Parting Words of Advice
Bear in mind that you may not get the exact same results when you run the same blast query on two separate occasions. Updates to the contents of your server can lead to change in the results, so it’s worthwhile keeping an eye on when updates occur. For example, there could have been 100 sequences in the target database previously and there may now be 250. This change can bring additional hits to your BLAST query results.
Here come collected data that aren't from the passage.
/-- The value that the other register instructions give `sD`, with the scalar registers that they read
(R160 to R163): a comparison, a selection, moves, counts, bit fields. -/
def scalarValue (s : State) : Instr → Option (BitVec 6 × List (BitVec 6) × DWord)
  | .scmp f =>
    let w := widthOf f.fn
    let a := (s.cur.scalar f.sa.toNat).bits.setWidth w
    let b := (s.cur.scalar f.sb.toNat).bits.setWidth w
    some (f.sd, [f.sa, f.sb], if condition (fnU f.fn) (fnCond f.fn) a b then 1 else 0)
  | .scmpLong f =>
    let fn := f.x.extractLsb' 0 6
    let w := widthOf fn
    let a := (s.cur.scalar f.sa.toNat).bits.setWidth w
    let b := (f.imm.signExtend 64).setWidth w
    some (f.sd, [f.sa], if condition (fnU fn) (fnCond fn) a b then 1 else 0)
  | .ssel f =>
    some (f.sd, [f.sd, f.sa, f.sb],
      if (s.cur.scalar f.sd.toNat).bits ≠ 0 then (s.cur.scalar f.sa.toNat).bits
      else (s.cur.scalar f.sb.toNat).bits)
  | .sselLong f =>
    some (f.sd, [f.sd, f.sa],
      if (s.cur.scalar f.sd.toNat).bits ≠ 0 then (s.cur.scalar f.sa.toNat).bits else f.imm.signExtend 64)
  | .smov f => some (f.sd, [f.sa], (s.cur.scalar f.sa.toNat).bits)
  | .sli f => some (f.sd, [], f.imm.signExtend 64)
  | .sliLong f => some (f.sd, [], f.imm.signExtend 64)
  | .slih f => some (f.sd, [f.sd], f.imm ++ (s.cur.scalar f.sd.toNat).bits.extractLsb' 0 32)
  | .sclz f =>
    let w := widthOf f.fn
    some (f.sd, [f.sa], ((s.cur.scalar f.sa.toNat).bits.setWidth w).clz.setWidth 64)
  | .spopc f =>
    let w := widthOf f.fn
    some (f.sd, [f.sa], ones ((s.cur.scalar f.sa.toNat).bits.setWidth w))
  | .sbfe f =>
    some (f.sd, [f.sa, f.sb], extracted (fnU f.fn) (s.cur.scalar f.sa.toNat).bits
      (s.cur.scalar f.sb.toNat).bits)
  | .sbfeLong f =>
    some (f.sd, [f.sa], extracted (fnU (f.x.extractLsb' 0 6)) (s.cur.scalar f.sa.toNat).bits
      (f.imm.signExtend 64))
  | .sbfi f =>
    some (f.sd, [f.sd, f.sa, f.sb], inserted (s.cur.scalar f.sd.toNat).bits
      (s.cur.scalar f.sa.toNat).bits (s.cur.scalar f.sb.toNat).bits)
  | .sbfiLong f =>
    some (f.sd, [f.sd, f.sa], inserted (s.cur.scalar f.sd.toNat).bits
      (s.cur.scalar f.sa.toNat).bits (f.imm.signExtend 64))
  | _ => none
where
  /-- The conditions of R119: equal, not equal, less, at most, greater, at least. -/
  condition {w : Nat} (u : Bool) (cc : BitVec 3) (a b : BitVec w) : Bool :=
    let le := if u then a.ule b else a.sle b
    let ge := if u then b.ule a else b.sle a
    if cc = 0 then a == b else if cc = 1 then a != b else if cc = 2 then !ge else if cc = 3 then le
    else if cc = 4 then !le else ge
  /-- The number of ones. -/
  ones {w : Nat} (a : BitVec w) : DWord :=
    BitVec.ofNat 64 ((List.range w).countP (fun j => a.getLsbD j))
  /-- The field at `pos` of `len` bits, cut at bit 63 (R163). -/
  fieldLen (c : DWord) : Nat :=
    min (min (c.extractLsb' 8 7).toNat 64) (64 - (c.extractLsb' 0 6).toNat)
  extracted (u : Bool) (a c : DWord) : DWord :=
    let pos := (c.extractLsb' 0 6).toNat
    let v := a.extractLsb' pos (fieldLen c)
    if u then v.setWidth 64 else v.signExtend 64
  inserted (d a c : DWord) : DWord :=
    let pos := (c.extractLsb' 0 6).toNat
    let m : DWord := (BitVec.allOnes (fieldLen c)).setWidth 64 <<< pos
    (d &&& ~~~m) ||| ((a <<< pos) &&& m)

end Sys2Proof.Spec

namespace Sys2Proof.Spec
open Sys2Proof.Machine

/-! ### Control flow -/

/-- The address a number of parcels away from the issuing instruction (R121). -/
def away (s : State) (parcels : Int) : VAddr := s.pc + BitVec.ofInt 57 (4 * parcels)

/-- Where a control transfer goes, once it is taken: its target, and the scalar register that it writes
with the value (R167, R172, R173). -/
def transferOf (s : State) : Instr → Option (VAddr × Option (BitVec 6 × DWord))
  | .br f => some (away s f.imm.toInt, none)
  | .brLong f => some (away s f.imm.toInt, none)
  | .brs f => if holds f.sd (s.cur.scalar f.sa.toNat).bits then some (away s f.imm.toInt, none) else none
  | .brsLong f => if holds f.sd (s.cur.scalar f.sa.toNat).bits then some (away s f.imm.toInt, none) else none
  | .call f => some (away s f.imm.toInt, some (f.sd, (s.pc + 4).setWidth 64))
  | .callLong f => some (away s f.imm.toInt, some (f.sd, (s.pc + 8).setWidth 64))
  | .ret f => register (s.cur.scalar f.sa.toNat).bits
  | .jmpr f => register (s.cur.scalar f.sa.toNat).bits
  | .loop f =>
    if (s.cur.scalar f.sd.toNat).bits ≠ 1 then
      some (away s f.imm.toInt, some (f.sd, (s.cur.scalar f.sd.toNat).bits - 1))
    else none
  | .loopLong f =>
    if (s.cur.scalar f.sd.toNat).bits ≠ 1 then
      some (away s f.imm.toInt, some (f.sd, (s.cur.scalar f.sd.toNat).bits - 1))
    else none
  | _ => none
where
  /-- The conditions of `brs` on a signed value. -/
  holds (cc : BitVec 6) (a : DWord) : Bool :=
    if cc = 0 then a == 0 else if cc = 1 then a != 0 else if cc = 2 then a.slt 0
    else if cc = 3 then !a.slt 0 else if cc = 4 then a.sle 0 else !a.sle 0
  /-- A register target with bits [63:57] and [1:0] zero. -/
  register (a : DWord) : Option (VAddr × Option (BitVec 6 × DWord)) :=
    if a.extractLsb' 57 7 = 0 ∧ a.extractLsb' 0 2 = 0 then some (a.extractLsb' 0 57, none) else none
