@[simp] theorem State.modCur_dies (s : State) (g : Fibre → Fibre) : (s.modCur g).dies = s.dies := rfl
@[simp] theorem State.modCur_clusters (s : State) (g : Fibre → Fibre) : (s.modCur g).clusters = s.clusters := rfl
@[simp] theorem State.modCur_links (s : State) (g : Fibre → Fibre) : (s.modCur g).links = s.links := rfl
@[simp] theorem State.modCur_mem (s : State) (g : Fibre → Fibre) : (s.modCur g).mem = s.mem := rfl
@[simp] theorem State.modCur_trans (s : State) (g : Fibre → Fibre) : (s.modCur g).trans = s.trans := rfl
@[simp] theorem State.modCur_launches (s : State) (g : Fibre → Fibre) : (s.modCur g).launches = s.launches := rfl
@[simp] theorem State.modCur_partitions (s : State) (g : Fibre → Fibre) : (s.modCur g).partitions = s.partitions := rfl
@[simp] theorem State.modCur_asc (s : State) (g : Fibre → Fibre) : (s.modCur g).asc = s.asc := rfl
@[simp] theorem State.modCur_pairs (s : State) (g : Fibre → Fibre) : (s.modCur g).pairs = s.pairs := rfl
@[simp] theorem State.modCur_audit (s : State) (g : Fibre → Fibre) : (s.modCur g).audit = s.audit := rfl
@[simp] theorem State.modCur_rot (s : State) (g : Fibre → Fibre) : (s.modCur g).rot = s.rot := rfl
@[simp] theorem State.modCur_warm (s : State) (g : Fibre → Fibre) : (s.modCur g).warm = s.warm := rfl
@[simp] theorem State.modCur_rwrs (s : State) (g : Fibre → Fibre) : (s.modCur g).rwrs = s.rwrs := rfl
@[simp] theorem State.modCur_savedFibres (s : State) (g : Fibre → Fibre) : (s.modCur g).savedFibres = s.savedFibres := rfl
@[simp] theorem State.modCur_savedBlocks (s : State) (g : Fibre → Fibre) : (s.modCur g).savedBlocks = s.savedBlocks := rfl
@[simp] theorem State.modCur_time (s : State) (g : Fibre → Fibre) : (s.modCur g).time = s.time := rfl
@[simp] theorem State.modCur_cycle (s : State) (g : Fibre → Fibre) : (s.modCur g).cycle = s.cycle := rfl
@[simp] theorem State.modCur_device (s : State) (g : Fibre → Fibre) : (s.modCur g).device = s.device := rfl
@[simp] theorem State.modCur_torusW (s : State) (g : Fibre → Fibre) : (s.modCur g).torusW = s.torusW := rfl
@[simp] theorem State.modCur_torusH (s : State) (g : Fibre → Fibre) : (s.modCur g).torusH = s.torusH := rfl
@[simp] theorem State.modCur_powerLimit (s : State) (g : Fibre → Fibre) : (s.modCur g).powerLimit = s.powerLimit := rfl
@[simp] theorem State.modCur_schedule (s : State) (g : Fibre → Fibre) : (s.modCur g).schedule = s.schedule := rfl
@[simp] theorem State.modCur_granted (s : State) (g : Fibre → Fibre) : (s.modCur g).granted = s.granted := rfl
@[simp] theorem State.modCur_focus (s : State) (g : Fibre → Fibre) : (s.modCur g).focus = s.focus := rfl
@[simp] theorem State.modCur_choices (s : State) (g : Fibre → Fibre) : (s.modCur g).choices = s.choices := rfl
@[simp] theorem State.modCur_fresh (s : State) (g : Fibre → Fibre) : (s.modCur g).fresh = s.fresh := rfl

/-! ### Fields of a core site -/

@[simp] theorem CoreState.setFibre_enabled (k : CoreState) (f : Nat) (x : Fibre) : (k.setFibre f x).enabled = k.enabled := rfl
@[simp] theorem CoreState.setFibre_holes (k : CoreState) (f : Nat) (x : Fibre) : (k.setFibre f x).holes = k.holes := rfl
@[simp] theorem CoreState.setFibre_slots (k : CoreState) (f : Nat) (x : Fibre) : (k.setFibre f x).slots = k.slots := rfl
@[simp] theorem CoreState.setFibre_blocks (k : CoreState) (f : Nat) (x : Fibre) : (k.setFibre f x).blocks = k.blocks := rfl
@[simp] theorem CoreState.setFibre_mem (k : CoreState) (f : Nat) (x : Fibre) : (k.setFibre f x).mem = k.mem := rfl
@[simp] theorem CoreState.setFibre_eng (k : CoreState) (f : Nat) (x : Fibre) : (k.setFibre f x).eng = k.eng := rfl
@[simp] theorem CoreState.setFibre_regs (k : CoreState) (f : Nat) (x : Fibre) : (k.setFibre f x).regs = k.regs := rfl
@[simp] theorem CoreState.setFibre_scan (k : CoreState) (f : Nat) (x : Fibre) : (k.setFibre f x).scan = k.scan := rfl
@[simp] theorem CoreState.setFibre_life (k : CoreState) (f : Nat) (x : Fibre) : (k.setFibre f x).life = k.life := rfl
@[simp] theorem CoreState.setFibre_idle (k : CoreState) (f : Nat) (x : Fibre) : (k.setFibre f x).idle = k.idle := rfl
@[simp] theorem CoreState.setFibre_heldEvents (k : CoreState) (f : Nat) (x : Fibre) : (k.setFibre f x).heldEvents = k.heldEvents := rfl
@[simp] theorem CoreState.setFibre_evseq (k : CoreState) (f : Nat) (x : Fibre) : (k.setFibre f x).evseq = k.evseq := rfl
@[simp] theorem CoreState.setFibre_xacqOrder (k : CoreState) (f : Nat) (x : Fibre) : (k.setFibre f x).xacqOrder = k.xacqOrder := rfl

@[simp] theorem CoreState.setBlock_enabled (k : CoreState) (b : Nat) (x : Block) : (k.setBlock b x).enabled = k.enabled := rfl
@[simp] theorem CoreState.setBlock_holes (k : CoreState) (b : Nat) (x : Block) : (k.setBlock b x).holes = k.holes := rfl
@[simp] theorem CoreState.setBlock_slots (k : CoreState) (b : Nat) (x : Block) : (k.setBlock b x).slots = k.slots := rfl
@[simp] theorem CoreState.setBlock_fibres (k : CoreState) (b : Nat) (x : Block) : (k.setBlock b x).fibres = k.fibres := rfl
@[simp] theorem CoreState.setBlock_mem (k : CoreState) (b : Nat) (x : Block) : (k.setBlock b x).mem = k.mem := rfl
@[simp] theorem CoreState.setBlock_eng (k : CoreState) (b : Nat) (x : Block) : (k.setBlock b x).eng = k.eng := rfl
@[simp] theorem CoreState.setBlock_regs (k : CoreState) (b : Nat) (x : Block) : (k.setBlock b x).regs = k.regs := rfl
@[simp] theorem CoreState.setBlock_scan (k : CoreState) (b : Nat) (x : Block) : (k.setBlock b x).scan = k.scan := rfl
@[simp] theorem CoreState.setBlock_life (k : CoreState) (b : Nat) (x : Block) : (k.setBlock b x).life = k.life := rfl
@[simp] theorem CoreState.setBlock_idle (k : CoreState) (b : Nat) (x : Block) : (k.setBlock b x).idle = k.idle := rfl
@[simp] theorem CoreState.setBlock_heldEvents (k : CoreState) (b : Nat) (x : Block) : (k.setBlock b x).heldEvents = k.heldEvents := rfl
@[simp] theorem CoreState.setBlock_evseq (k : CoreState) (b : Nat) (x : Block) : (k.setBlock b x).evseq = k.evseq := rfl
@[simp] theorem CoreState.setBlock_xacqOrder (k : CoreState) (b : Nat) (x : Block) : (k.setBlock b x).xacqOrder = k.xacqOrder := rfl
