-- ==== Sys2Proof/Laws/PerInstr.lean ====
section
/-! SUPPORT. For every instruction: the opcode maps give the constructor back from the opcode and the
fields that its form names (R122 to R124). -/

/-- The decoder's maps answer a well-formed instruction from its own opcode and fields. -/
def Sys2Proof.Laws.Opcode.Statement (i : Sys2Proof.Instr) : Prop :=
  i.wf = true →
    match i.form with
    | .lane op f _ => op < 0x183 ∧ Sys2Proof.laneInstr op f = some i
    | .reg op f _ => op < 0x36 ∧ ∀ g, Sys2Proof.scalarOne op f g = some i
    | .imm op f _ => op < 0x36 ∧ ∀ g, Sys2Proof.scalarOne op g f = some i
    | .long op f _ => op < 0x36 ∧ Sys2Proof.scalarTwo op f = some i
    | .bare op => op < 0x36 ∧ ∀ g, Sys2Proof.scalarOne op g ⟨0, 0, 0⟩ = some i
    | .header h => i = .clauseWaitTest h
    | .step => False

namespace Sys2Proof

/-- M1 of a well-formed lane instruction is one of its sub-operations (R119, R123). -/
theorem sub_of {op : Nat} {f : LaneFields} {sh : Shape} {i : Instr} (hf : i.form = .lane op f sh)
    (h : i.wf = true) : sh.m1.contains f.m1.toNat = true := by
  have h1 : sh.ok f = true := by simpa [Instr.wf, hf, Form.ok] using h
  simp only [Shape.ok, Bool.and_eq_true] at h1
  exact h1.1.1.1.1.1.1.1.2
/-- The sub-operation of a `drain` (R123). -/
theorem drain_sub {dst : Nat} {f : LaneFields} {i : Instr} (hd : dst < 8)
    (hf : i.form = .lane 0x124 f (Shape.drain dst f)) (h : i.wf = true) : f.m1.toNat % 8 = dst := by
  have h2 : [dst, dst + 8].contains f.m1.toNat = true := sub_of hf h
  simp only [List.contains_cons, List.contains_nil, Bool.or_false, Bool.or_eq_true, beq_iff_eq] at h2
  omega
/-- A bit of M1 that all sub-operations of a list share. -/
theorem sub_bit {ms : List Nat} {f : LaneFields} {b : Bool} (hm : ms.contains f.m1.toNat = true)
    (hb : ∀ m ∈ ms, m.testBit 0 = b) : f.m1.getLsbD 0 = b :=
  hb _ (List.contains_iff_mem.mp hm)

end Sys2Proof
More often than not, it is better to stick to the ‘default’ specifications when running sequence alignments. If this isn’t feasible, I recommend paying close attention to the search results at the bottom of the results page, and use what you’ve learned in this article to decide whether or not a hit is likely to be a good match or not.
Do bear in mind that there is no one magic cut-off to identify true matches for all your query sequence(s). And to be a snappy user, you must be able to confidently tweak the parameters discussed here for optimal results.
I do hope that this helps to demystify the inner workings of BLAST! Have a BLAST!